-- ==== Sys2Proof/Machine/HoldUp.lean ====
section
/-!
DEFINITION. Hold-up (chapter 06): the triggers, the four stages, the return of input, and what a BUS entry does beside them.
-/

namespace Sys2Proof.Machine

open Sys2Proof

/-- Change the hold-up sequencer. -/
def Body.onHu (f : HoldUp → HoldUp) (b : Body) : Body := { b with bud := { b.bud with hu := f b.bud.hu } }

/-- A trigger is present (R234). -/
def HoldUp.any (h : HoldUp) : Bool := h.acfail || h.feeder || h.bus

/-! ### The battery units' pins (R526) -/

/-- The module drives the battery units' pins: SOLO or ACTIVE, from the first image application; the outgoing module of a Seam up to the
confirmation of its gates (R526, R529). -/
def Body.bbuDrives (b : Body) : Bool := (b.role = .solo || b.role = .active) && b.boot.imaged && !b.hubDown

/-- The code driven to battery unit u (R526). -/
def Body.bbuCode (b : Body) (u : Nat) : Nat :=
  if !b.bbuDrives then 3
  else if b.holdup then b.rd .bbuCfgSelHoldup u
  else if b.flag .bbuCfgForce u then b.rd .bbuCfgSelForce u
  else 3

/-- Drive the codes; a change writes EVENT 0x0403 with its cause. -/
def Body.bbuSet (e : Env) (cause : Nat) (b : Body) : Body :=
  b.forEach [0, 1] fun u b =>
    let c := b.bbuCode u
    if c = b.rd .bbuStatDriven u then b else (b.wr .bbuStatDriven u c).event e.count 0x0403 0xFF u c cause

/-- The pins are released (R526). -/
def Body.bbuRelease (e : Env) (b : Body) : Body :=
  b.forEach [0, 1] fun u b => (b.wr .bbuStatDriven u 3).event e.count 0x0403 0xFF u 3 4

/-! ### The sequence -/

/-- The levels of the stages follow the lowest BUS entry from the trigger onwards (R232); stage 3 has none. -/
def Body.stageLevels (b : Body) : Body :=
  if !b.holdup then b
  else
    let hit := [1, 2, 4].filter fun st =>
      let v := b.bdg .budgetHustageStageV (st - 1)
      decide (v ≠ 0) && !b.busAtLeast v && !b.bud.hu.reached.contains st
    b.onHu fun h => { h with reached := hit ++ h.reached }

/-- Start a sequence (R230, R232). -/
def Body.startHoldup (e : Env) (t : HoldTrig) (b : Body) : Body :=
  let b := (((b.wr .budgetHustatTrigAcfail 0 (bit (t = .acfail))).wr .budgetHustatTrigFeeder 0 (bit (t = .feeder))).wr
    .budgetHustatTrigBus 0 (bit (t = .bus))).wr .budgetHustatActive 0 1
  let b := ((b.wr .budgetHustatDoneStage 0 0).wr .budgetHustatRunStage 0 0).wr .budgetHutimeTime 0 e.count
  let b := b.onHu fun h =>
    { h with trigT := e.now, prevEnd := e.now, stageT := e.now, reached := [], waitGates := [], returned := false,
             retEnd := none, done4 := false, verified := false, shedClasses := [] }
  ((b.stageLevels.holdupRec e 1).calInterrupt e).bbuSet e 1

/-- A trigger appears: RETURN_QUAL stops, and a sequence starts unless one runs (R230, R234); a module that does not orchestrate
keeps the mirrored triggers (R237). The session of a STANDBY module ends too (R353). -/
def Body.holdTrigger (e : Env) (t : HoldTrig) (b : Body) : Body :=
  if !b.orch then b.calInterrupt e else
  let b := b.onHu fun h =>
    { h with acfail := h.acfail || t = .acfail, feeder := h.feeder || t = .feeder, bus := h.bus || t = .bus, retEnd := none }
  let b := b.wr .budgetHustatReturning 0 0
  if b.holdup then b else b.startHoldup e t

/-- Every trigger is clear; a clear bus trigger is a lowest BUS entry at or above BUS_WARN + 1.0 V (R234). -/
def Body.trigClear (b : Body) : Bool := !b.bud.hu.any && b.busAtLeast (b.bdg .budgetHoldupBusWarn + 10)

/-- RETURN_QUAL runs while a sequence runs and every trigger is clear (R234). -/
def Body.returnFollow (e : Env) (b : Body) : Body :=
  if !b.holdup || b.bud.hu.returned then b
  else if !b.trigClear then (b.onHu fun h => { h with retEnd := none }).wr .budgetHustatReturning 0 0
  else if b.bud.hu.retEnd.isSome then b
  else (b.onHu fun h => { h with retEnd := some (e.now + msNs (b.bdg .budgetHoldupReturnQual * 10)) }).wr
    .budgetHustatReturning 0 1

/-- A trigger clears (R234); a module that does not orchestrate keeps the mirrored ones (R237). -/
def Body.holdClear (e : Env) (t : HoldTrig) (b : Body) : Body :=
  if !b.orch then b else
  (b.onHu fun h =>
    { h with acfail := h.acfail && t ≠ .acfail, feeder := h.feeder && t ≠ .feeder, bus := h.bus && t ≠ .bus }).returnFollow e

/-- A feeder input failure is present (R230, R516). -/
def Body.feederTrig (b : Body) : Bool := b.flag .feederStatInfailTrig

/-- ACFAIL_N_CLEAR (R234). -/
def execAcfailNClear (s : State) : Out := .next (s.onBody fun e b => b.holdClear e .acfail)

/-- The class a stage sheds (R231). -/
def stageClass (st : Nat) : Option Nat :=
  match st with
  | 1 => some 3 | 2 => some 2 | 4 => some 1 | _ => none

/-- The channels a stage of class c sheds (R231). -/
def Body.stageChannels (b : Body) (c : Nat) : List Nat :=
  (b.leadersIn fun st => st.driven || st = .queued).filter fun n => b.pclass n = c

/-- Start stage st (R231, R232). -/
def Body.startStage (e : Env) (st : Nat) (b : Body) : Body :=
  let b := (b.wr .budgetHustatRunStage 0 st).onHu fun h => { h with stageT := e.now, waitGates := [] }
  match stageClass st with
  | none => ((b.onHu fun h => { h with verified := false }).writeCkpt e.count).stageOut e
  | some c =>
    let ns := b.stageChannels c
    let b := b.onHu fun h =>
      { h with shedClasses := c :: h.shedClasses
               waitGates := (ns.filter fun n => (b.ch n).eff.driven).flatMap b.membersOf }
    b.forEach ns fun n b => b.deliver e n (.shedCmd 0x24) e.now

/-- HOLDUP_STAGE_START (R232): at DELAY after the previous stage, or at its level. -/
def execHoldupStageStart (s : State) : Out :=
  let b := s.body
  let st := b.rd .budgetHustatDoneStage + 1
  if !b.holdup || b.rd .budgetHustatRunStage ≠ 0 || 4 < st || b.bud.hu.returned || !b.orch || b.froze then .next s
  else
    let t := if b.bud.hu.reached.contains st then b.bud.hu.prevEnd
      else b.bud.hu.prevEnd + msNs (b.bdg .budgetHustageDelay (st - 1))
    .next ((s.goTo t).onBody fun e b => b.startStage e st)

/-- The sequence ends: channels shed by hold-up become eligible, balancing starts a new period (R233 to R235, R521). -/
def Body.endHoldup (e : Env) (b : Body) : Body :=
  let b := (((b.wr .budgetHustatActive 0 0).wr .budgetHustatReturning 0 0).bbuSet e 2)
  let b := ((b.wr .budgetHustatTrigAcfail 0 0).wr .budgetHustatTrigFeeder 0 0).wr .budgetHustatTrigBus 0 0
  let b := { b with fdr := { b.fdr with balT := e.now } }
  let b := b.onHu fun h => { h with retEnd := none, returned := false, done4 := false, shedClasses := [], waitGates := [] }
  b.forEach ((List.range 128).filter fun n => (b.ch n).eff = .shed &&
      (if (b.ch n).state = .held then (b.ch n).priorReason else (b.ch n).reason) = 0x24) fun n b =>
    b.onCh n fun c => { c with eligible := true }

/-- The return qualifies between stages or after stage 4 (R234). -/
def Body.finishHoldup (e : Env) (b : Body) : Body :=
  if b.bud.hu.done4 then (b.holdupRec e 4).endHoldup e
  else ((b.wr .budgetHustatAborted 0 1).holdupRec e 3).endHoldup e

/-- Stage st ends (R231, R234). -/
def Body.endStage (e : Env) (st : Nat) (b : Body) : Body :=
  let b := (b.wr .budgetHustatRunStage 0 0).wr .budgetHustatDoneStage 0 st
  let b := b.onHu fun h => { h with prevEnd := e.now, waitGates := [] }
  let b := if st = 4 then ((b.wr .budgetHustatCompleted 0 1).onHu fun h => { h with done4 := true }).holdupRec e 2 else b
  if b.bud.hu.returned then b.finishHoldup e else b

/-- Every gate the stage waits for is reported at source (R231). -/
def Body.gatesDown (b : Body) : Bool := b.bud.hu.waitGates.all fun n => (b.en n).fsFrom.isSome

/-- HOLDUP_STAGE_END (R231): its gates at source, or 2 ms after the commands; stage 3 when its checkpoint is verified. -/
def execHoldupStageEnd (s : State) : Out :=
  let b := s.body
  let st := b.rd .budgetHustatRunStage
  if st = 0 || !b.orch then .next s
  else if st = 3 then
    if b.bud.hu.verified then .next ((s.goTo (b.bud.hu.stageT + 1000000)).onBody fun e b => b.endStage e 3) else .next s
  else
    let t := if b.gatesDown then s.time.elapsed else b.bud.hu.stageT + 2000000
    .next ((s.goTo t).onBody fun e b => b.endStage e st)

/-- HOLDUP_RETURN (R234): RETURN_QUAL has passed with every trigger clear. -/
def execHoldupReturn (s : State) : Out :=
  match s.body.bud.hu.retEnd with
  | some t => if !s.body.orch then .next s else .next ((s.goTo t).onBody fun e b =>
      let b := (b.onHu fun h => { h with retEnd := none }).wr .budgetHustatReturning 0 0
      if b.rd .budgetHustatRunStage ≠ 0 then b.onHu fun h => { h with returned := true } else b.finishHoldup e)
  | none => .next s

/-- The bus trigger: below BUS_WARN it qualifies, at or above BUS_WARN + 1.0 V it is clear (R230, R234). -/
def Body.warnFollow (e : Env) (b : Body) : Body :=
  let w := b.bdg .budgetHoldupBusWarn
  let b := b.onHu fun h =>
    { h with warnSince := if b.busAtLeast w then none else if h.bus then h.warnSince else some (h.warnSince.getD e.now) }
  (b.onHu fun h => { h with bus := h.bus && !b.busAtLeast (w + 10) }).returnFollow e

/-- A new BUS entry of die k: the windows of its channels, the hold-up levels and the bus trigger (R192, R199, R230, R232). -/
def Body.busSample (e : Env) (k : Nat) (b : Body) : Body :=
  let b := b.forEach (((List.range 16).map fun i => 16 * k + i).filter fun n => !b.isMember n) fun n b => b.busFollow e n
  if b.orch then b.stageLevels.warnFollow e else b

end Sys2Proof.Machine
end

------------------------------------------------------------------------

## WHAT THE TASK REQUIRES:
In the listing above, find each line with the word "budgetHoldupBusWarn" and return it.

## WORKED SOLUTION:
def Body.trigClear (b : Body) : Bool := !b.bud.hu.any && b.busAtLeast (b.bdg .budgetHoldupBusWarn + 10)
  let w := b.bdg .budgetHoldupBusWarn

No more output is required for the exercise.